## [YOUR GOAL]
Determine the number of lines in the data that contain "hrest", and write only that number.

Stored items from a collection
☆ ☆ ☆ ☆ ☆ ☆ ☆
theorem Frame.withDraws (hw : w.draws = true) (n : Nat) : Frame w s { t with draws := n } := by
  obtain ⟨hregs, hindex, hstack, hdisp, hdt, hst, hwait, -, hkeys, hmem⟩ := h
  exact ⟨hregs, hindex, hstack, hdisp, hdt, hst, hwait, fun hf => by simp [hw] at hf, hkeys, hmem⟩

end

end Sys2Proof.Machine
end

section
/-! Arithmetic and logic (41_arith_logic.md): each instruction hands `SetPc(pc + 2)` a state with one register write,
or with a register write and then the flag. -/

namespace Sys2Proof.Machine

/-! ## An instruction that ends in `advance` (40_step_and_dispatch.md R128) -/

section
variable {i : Instr} {s u : State} (hi : exec i s = advance i u) (hpc : u.pc = s.pc)
include hi hpc

theorem exec_of_canAdvance (h : s.CanAdvance) : exec i s = .next { u with pc := s.pc + 2 } := by
  have hu : u.CanAdvance := by rwa [State.CanAdvance, hpc]
  rw [hi, advance_of_canAdvance i hu, hpc]

theorem exec_atLastWord (h : s.AtLastWord) : exec i s = .fault (.pcOutOfBounds (encode i) s.pc) := by
  have hu : u.AtLastWord := by rwa [State.AtLastWord, hpc]
  rw [hi, advance_atLastWord i hu, hpc]

end

/-- One register written, no flag (R141 to R146). -/
theorem exec_writes_register {i : Instr} {s : State} {x : RegIdx} {b : Byte}
    (hi : exec i s = advance i (s.setV x b)) (h : s.CanAdvance) :
    ∃ t, exec i s = .next t ∧ t.getV x = b ∧ t.pc = s.pc + 2 ∧ Frame { regs := [x] } s t :=
  ⟨_, exec_of_canAdvance hi rfl h, s.getV_setV_same x b, rfl,
    ((Frame.refl _ s).setV List.mem_cons_self b).withPc _⟩

/-- The result is written first and the flag last, so with `x` = 0xF the flag remains (R154). -/
theorem exec_writes_register_then_flag {i : Instr} {s : State} {x : RegIdx} {b : Byte} {f : Bool} {n : Nat} {c : Prop}
    [Decidable c] (hi : exec i s = advance i ((s.setV x b).setFlag f)) (hb : b.toNat = n) (hf : f = true ↔ c)
    (h : s.CanAdvance) :
    ∃ t, exec i s = .next t ∧ (x ≠ 0xF → (t.getV x).toNat = n) ∧ t.getV 0xF = (if c then 1 else 0) ∧
      t.pc = s.pc + 2 ∧ Frame { regs := [x, 0xF] } s t := by
  refine ⟨_, exec_of_canAdvance hi rfl h, fun hx => ?_, ?_, rfl, ?frame⟩
  · change (((s.setV x b).setFlag f).getV x).toNat = n
    rw [State.getV_setFlag_of_ne _ f hx, State.getV_setV_same, hb]
  · exact (State.getV_setFlag_vf _ f).trans (if_congr hf rfl rfl)
  case frame =>
    have hregs : vf ∈ [x, vf] := List.mem_cons_of_mem _ List.mem_cons_self
    exact (((Frame.refl _ s).setV List.mem_cons_self b).setFlag hregs f).withPc _

/-! ## The results and the flags in numbers (R147 to R151) -/

theorem carryFlag_iff {a b : Byte} : carryFlag a b = true ↔ 255 < a.toNat + b.toNat := decide_eq_true_iff

theorem borrowFlag_iff {a b : Byte} : borrowFlag Config.quirkFlagNotBorrow a b = true ↔ b.toNat ≤ a.toNat :=
  decide_eq_true_iff

/-- The difference modulo 256, with 256 added before the subtraction on natural numbers. -/
theorem toNat_byte_sub (a b : Byte) : (a - b).toNat = (a.toNat + 256 - b.toNat) % 256 := by
  have hb := b.isLt
  rw [BitVec.toNat_sub]
  congr 1
  omega

theorem shrFlag_iff {b : Byte} : shrFlag b = true ↔ b.toNat % 2 = 1 := by
  rw [shrFlag, BitVec.getLsbD, Nat.testBit_zero, decide_eq_true_iff]

theorem toNat_shiftRight_one (b : Byte) : (b >>> 1).toNat = b.toNat / 2 := by
  rw [BitVec.toNat_ushiftRight, Nat.shiftRight_one]

/-- The bit `SHL` shifts out is the most significant one. -/
theorem shlFlag_iff {b : Byte} : shlFlag b = true ↔ 128 ≤ b.toNat := by
  have hmsb : shlFlag b = b.msb := by rw [BitVec.msb_eq_getLsbD_last, shlFlag]
  rw [hmsb, BitVec.msb_eq_decide, decide_eq_true_iff]

theorem toNat_shiftLeft_one (b : Byte) : (b <<< 1).toNat = b.toNat * 2 % 256 := by
  rw [BitVec.toNat_shiftLeft, Nat.shiftLeft_eq, Nat.pow_one]

/-! ## The flag writers -/

/-- Settles O32: the sum, then the carry. -/
theorem addRegistersWritesSumThenCarry : Obligations.AddRegistersWritesSumThenCarry := fun _ _ _ =>
  ⟨exec_writes_register_then_flag rfl (BitVec.toNat_add _ _) carryFlag_iff, exec_atLastWord rfl rfl⟩

/-- Settles O33: the difference, then not-borrow, with the operands either way round. -/
theorem subtractionsWriteDifferenceThenNotBorrow : Obligations.SubtractionsWriteDifferenceThenNotBorrow := fun _ _ _ =>
  ⟨fun h => ⟨exec_writes_register_then_flag rfl (toNat_byte_sub _ _) borrowFlag_iff h,
      exec_writes_register_then_flag rfl (toNat_byte_sub _ _) borrowFlag_iff h⟩,
    fun h => ⟨exec_atLastWord rfl rfl h, exec_atLastWord rfl rfl h⟩⟩

/-- Settles O34: `V[Y]` shifted, then the bit shifted out. -/
theorem shiftsWriteResultThenBitShiftedOut : Obligations.ShiftsWriteResultThenBitShiftedOut := fun _ _ _ =>
  ⟨fun h => ⟨exec_writes_register_then_flag rfl (toNat_shiftRight_one _) shrFlag_iff h,
      exec_writes_register_then_flag rfl (toNat_shiftLeft_one _) shlFlag_iff h⟩,
    fun h => ⟨exec_atLastWord rfl rfl h, exec_atLastWord rfl rfl h⟩⟩

/-! ## The instructions that write no flag -/

/-- Settles O28: one register written with the immediate. -/
theorem loadImmediateWritesTheRegister : Obligations.LoadImmediateWritesTheRegister := fun _ _ _ =>
  ⟨exec_writes_register rfl, exec_atLastWord rfl rfl⟩

/-- Settles O29: the sum of bytes is the sum modulo 256. -/
theorem addImmediateWrapsWithoutFlag : Obligations.AddImmediateWrapsWithoutFlag := by
  refine fun x nn s => ⟨fun h => ?_, exec_atLastWord rfl rfl⟩
  obtain ⟨t, ht, hv, hpc, hframe⟩ := exec_writes_register (i := .addImm x nn) rfl h
  exact ⟨t, ht, hv ▸ BitVec.toNat_add _ _, hpc, hframe⟩

/-- Settles O30: one register written with the other's value, which is read first. -/
theorem copyRegisterWritesTheDestination : Obligations.CopyRegisterWritesTheDestination := fun _ _ _ =>
  ⟨exec_writes_register rfl, exec_atLastWord rfl rfl⟩

/-- Settles O31: one register written with the combination of the two values, three times. -/
theorem bitwiseOperationsCombineIntoTheDestination : Obligations.BitwiseOperationsCombineIntoTheDestination :=
  fun _ _ _ =>
    ⟨fun h => ⟨exec_writes_register rfl h, exec_writes_register rfl h, exec_writes_register rfl h⟩,
      fun h => ⟨exec_atLastWord rfl rfl h, exec_atLastWord rfl rfl h, exec_atLastWord rfl rfl h⟩⟩

/-- A masked byte has no bit outside its mask (R152). -/
theorem and_mask_and_not (r mask : Byte) : r &&& mask &&& ~~~mask = 0 := by
  rw [BitVec.and_assoc, BitVec.and_not_self]
  exact BitVec.and_zero

/-- Settles O35: the byte is the free draw, and the counter of draws moves beside the register. -/
theorem randomByteIsMasked : Obligations.RandomByteIsMasked := by
  refine fun x nn s => ⟨fun h => ?_, exec_atLastWord rfl rfl⟩
  have hv : (effect (.rnd x nn) s).getV x = Config.drawByte s.draws &&& nn := State.getV_setV_same _ _ _
  refine ⟨{ effect (.rnd x nn) s with pc := s.pc + 2 }, Config.drawByte s.draws, exec_of_canAdvance rfl rfl h, hv,
    ?mask, ?zero, rfl, ?frame⟩
  case mask => exact hv ▸ and_mask_and_not _ nn
  case zero =>
    rintro rfl
    exact hv.trans BitVec.and_zero
  case frame => exact (((Frame.refl _ s).withDraws rfl _).setV List.mem_cons_self _).withPc _

end Sys2Proof.Machine
end

section
/-! Control flow (42_control_flow.md): each instruction tests its own fatal error and ends in `SetPc` on its target, or
in a skip. -/

namespace Sys2Proof.Machine

/-! ## Targets NNN (R171, R172) -/

section
variable {nnn : Imm12} (i : Instr) (u : State)

theorem setPc_nnn_of_even (h : nnn.toNat % 2 = 0) :
    setPc i nnn.toNat u = .next { u with pc := BitVec.ofNat 16 nnn.toNat } := by
  have hlt := nnn.isLt
  exact setPc_eq_next.mpr ⟨by simp only [Config.memSize]; omega, h, rfl⟩

/-- 0xFFF is the one immediate beyond the last word. -/
theorem setPc_nnn_of_eq_max (h : nnn = 0xFFF) :
    setPc i nnn.toNat u = .fault (.pcOutOfBounds (encode i) u.pc) :=
  setPc_eq_fault.mpr (.inl ⟨by rw [h]; decide, rfl⟩)

theorem setPc_nnn_of_odd (hodd : nnn.toNat % 2 = 1) (hne : nnn ≠ 0xFFF) :
    setPc i nnn.toNat u = .fault (.pcMisaligned (encode i) u.pc) := by
  have hlt := nnn.isLt
  have hmax : nnn.toNat ≠ 0xFFF := fun h => hne (BitVec.eq_of_toNat_eq h)
  exact setPc_eq_fault.mpr (.inr ⟨by simp only [Config.memSize]; omega, hodd, rfl⟩)

end

/-! ## The stack (R172, R173) -/

/-- The stack and its pointer written together. -/
theorem Frame.withStack {w : Touches} {s t : State} (h : Frame w s t) (hw : w.stack = true)
    (stack : Vector Word Config.stackDepth) (sp : Fin (Config.stackDepth + 1)) :
    Frame w s { t with stack := stack, sp := sp } := by
  obtain ⟨hregs, hindex, -, hrest⟩ := h
  exact ⟨hregs, hindex, fun hf => by simp [hw] at hf, hrest⟩

/-- With a free slot, `CALL` ends in `SetPc` on its push. -/
theorem exec_call_of_lt (nnn : Imm12) {s : State} (h : s.sp.val < Config.stackDepth) :
    exec (.call nnn) s = setPc (.call nnn) nnn.toNat (effect (.call nnn) s) := by
  rw [effect_call_of_lt nnn h]
  exact dif_neg h.ne

/-- With `k + 1` addresses saved, `RET` ends in `SetPc` on the one in slot `k`. -/
theorem exec_ret_of_eq_succ {s : State} {k : Fin Config.stackDepth} (h : s.sp.val = k.val + 1) :
    exec .ret s = setPc .ret s.stack[k].toNat (effect .ret s) := by
  have hslot : s.sp.val - 1 = k.val := by omega
  have hne : ¬ s.sp.val = 0 := by omega
  refine (dif_neg hne).trans ?_
  simp only [hslot, effect, Fin.getElem_fin]

/-- Settles O37: the push is `effect`, and `SetPc` tests the target after it. -/
theorem callPushesTheReturnAddress : Obligations.CallPushesTheReturnAddress := by
  refine fun nnn s => ⟨fun hsp heven => ?_, fun hfull => dif_pos hfull, fun hsp hmax => ?_, fun hsp hodd hne => ?_⟩
  · refine ⟨_, (exec_call_of_lt nnn hsp).trans (setPc_nnn_of_even _ _ heven), rfl, Nat.min_eq_left hsp, ?push, ?rest,
      ((Frame.refl _ s).withStack rfl _ _).withPc _⟩
    case push => exact fun k hk => (stack_effect_call nnn s k).trans (if_pos hk)
    case rest => exact fun k hk => (stack_effect_call nnn s k).trans (if_neg hk)
  · exact (exec_call_of_lt nnn hsp).trans (setPc_nnn_of_eq_max _ _ hmax)
  · exact (exec_call_of_lt nnn hsp).trans (setPc_nnn_of_odd _ _ hodd hne)

/-- Settles O38: `effect` uncounts the slot, and `SetPc` tests the address saved in it. -/
theorem returnPopsTheReturnAddress : Obligations.ReturnPopsTheReturnAddress := by
  refine fun s => ⟨fun hempty => dif_pos hempty, fun k hk heven hle => ?_, fun k hk habove => ?_,
    fun k hk hle hodd => ?_⟩
  · have hpc : BitVec.ofNat 16 s.stack[k].toNat = s.stack[k] := by rw [BitVec.ofNat_toNat, BitVec.setWidth_eq]
    have hsp : s.sp.val - 1 = k.val := by omega
    exact ⟨_, (exec_ret_of_eq_succ hk).trans (setPc_eq_next.mpr ⟨hle, heven, rfl⟩), hpc, hsp, rfl,
      ((Frame.refl _ s).withStack rfl _ _).withPc _⟩
  · exact (exec_ret_of_eq_succ hk).trans (setPc_eq_fault.mpr (.inl ⟨habove, rfl⟩))
  · exact (exec_ret_of_eq_succ hk).trans (setPc_eq_fault.mpr (.inr ⟨hle, hodd, rfl⟩))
☆ ☆ ☆ ☆ ☆ ☆ ☆
## [TASK RESULT]
2